Great, let's hope that's it.

gtp_build_skb_ip4 zeroes before calling. The fix will be most
obviously correct if wg_xmit does the same.

But it is quite likely that the other callers, xfrmi_xmit2 and
sunvnet_start_xmit_common should zero, too. If so, then icmp_ndo_xmit
is the more robust location to do this. Then the Fixes tag will likely
go quite a bit farther back, too.

Whichever variant of the patch you prefer.

2021-02-18 00:55:30

by Jason A. Donenfeld

[permalink] [raw]
Subject: Re: possible stack corruption in icmp_send (__stack_chk_fail)

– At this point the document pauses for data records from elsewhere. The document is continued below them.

theorem Changes.fuses (h : Changes l s t) (hp : Part.fuses ∉ l) : t.fuses = s.fuses := h .fuses hp
theorem Changes.tsu (h : Changes l s t) (hp : Part.tsu ∉ l) : t.tsu = s.tsu := h .tsu hp
theorem Changes.hood (h : Changes l s t) (hp : Part.hood ∉ l) : t.hood = s.hood := h .hood hp
theorem Changes.cfg (h : Changes l s t) (hp : Part.cfg ∉ l) : t.cfg = s.cfg := h .cfg hp
theorem Changes.err (h : Changes l s t) (hp : Part.err ∉ l) : t.err = s.err := h .err hp
theorem Changes.acc (h : Changes l s t) (hp : Part.acc ∉ l) : t.acc = s.acc := h .acc hp
theorem Changes.frc (h : Changes l s t) (hp : Part.frc ∉ l) : t.frc = s.frc := h .frc hp
theorem Changes.xdma (h : Changes l s t) (hp : Part.xdma ∉ l) : t.xdma = s.xdma := h .xdma hp
theorem Changes.groups (h : Changes l s t) (hp : Part.groups ∉ l) : t.groups = s.groups := h .groups hp
theorem Changes.lanes (h : Changes l s t) (hp : Part.lanes ∉ l) : t.lanes = s.lanes := h .lanes hp
theorem Changes.lif (h : Changes l s t) (hp : Part.lif ∉ l) : t.lif = s.lif := h .lif hp
theorem Changes.ports (h : Changes l s t) (hp : Part.ports ∉ l) : t.ports = s.ports := h .ports hp
theorem Changes.gates (h : Changes l s t) (hp : Part.gates ∉ l) : t.gates = s.gates := h .gates hp
theorem Changes.hlk (h : Changes l s t) (hp : Part.hlk ∉ l) : t.hlk = s.hlk := h .hlk hp
theorem Changes.rx (h : Changes l s t) (hp : Part.rx ∉ l) : t.rx = s.rx := h .rx hp
theorem Changes.sas (h : Changes l s t) (hp : Part.sas ∉ l) : t.sas = s.sas := h .sas hp
theorem Changes.pols (h : Changes l s t) (hp : Part.pols ∉ l) : t.pols = s.pols := h .pols hp
theorem Changes.out (h : Changes l s t) (hp : Part.out ∉ l) : t.out = s.out := h .out hp
theorem Changes.draws (h : Changes l s t) (hp : Part.draws ∉ l) : t.draws = s.draws := h .draws hp
theorem Changes.pending (h : Changes l s t) (hp : Part.pending ∉ l) : t.pending = s.pending := h .pending hp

On 2/18/21, Willem de Bruijn <[email protected]> wrote:
> On Wed, Feb 17, 2021 at 5:56 PM Jason A. Donenfeld <[email protected]> wrote:
>>
>> Hi Willem,
>>
>> On Wed, Feb 17, 2021 at 11:27 PM Willem de Bruijn
>> <[email protected]> wrote:
>> > A vmlinux image might help. I couldn't find one for this kernel.
>>
>> https://data.zx2c4.com/icmp_send-crash-e03b4a42-706a-43bf-bc40-1f15966b3216.tar.xz
>> has .debs with vmlinuz in there, which you can extract to vmlinux, as
>> well as my own vmlinux elf construction with the symbols added back in
>> by extracting them from kallsyms. That's the best I've been able to
>> do, as all of this is coming from somebody random emailing me.
>>
>> > But could it be
>> > that the forwarded packet is not sensible IPv4? The skb->protocol is
>> > inferred in wg_packet_consume_data_done->ip_tunnel_parse_protocol.
>>
>> The wg calls to icmp_ndo_send are gated by checking skb->protocol:
>>
>> if (skb->protocol == htons(ETH_P_IP))
>> icmp_ndo_send(skb, ICMP_DEST_UNREACH, ICMP_HOST_UNREACH,
>> 0);
>> else if (skb->protocol == htons(ETH_P_IPV6))
>> icmpv6_ndo_send(skb, ICMPV6_DEST_UNREACH,
>> ICMPV6_ADDR_UNREACH, 0);
>>
>> On the other hand, that code is hit on an error path when
>> wg_check_packet_protocol returns false:
>>
>> static inline bool wg_check_packet_protocol(struct sk_buff *skb)
>> {
>> __be16 real_protocol = ip_tunnel_parse_protocol(skb);
>> return real_protocol && skb->protocol == real_protocol;
>> }
>>
>> So that means, at least in theory, icmp_ndo_send could be called with
>> skb->protocol != ip_tunnel_parse_protocol(skb). I guess I can address
>> that. But... is it actually a problem?
>
> For this forwarded packet that arrived on a wireguard tunnel,
> skb->protocol was originally also set by ip_tunnel_parse_protocol.
> So likely not.
>
> The other issue seems more like a real bug. wg_xmit calling
> icmp_ndo_send without clearing IPCB first.
>

Bingo! Nice eye! I confirmed the crash by just memsetting 0x41 to cb
before the call. Clearly this should be zeroed by icmp_ndo_xmit. Will
send a patch for icmp_ndo_xmit momentarily and will CC you.

Jason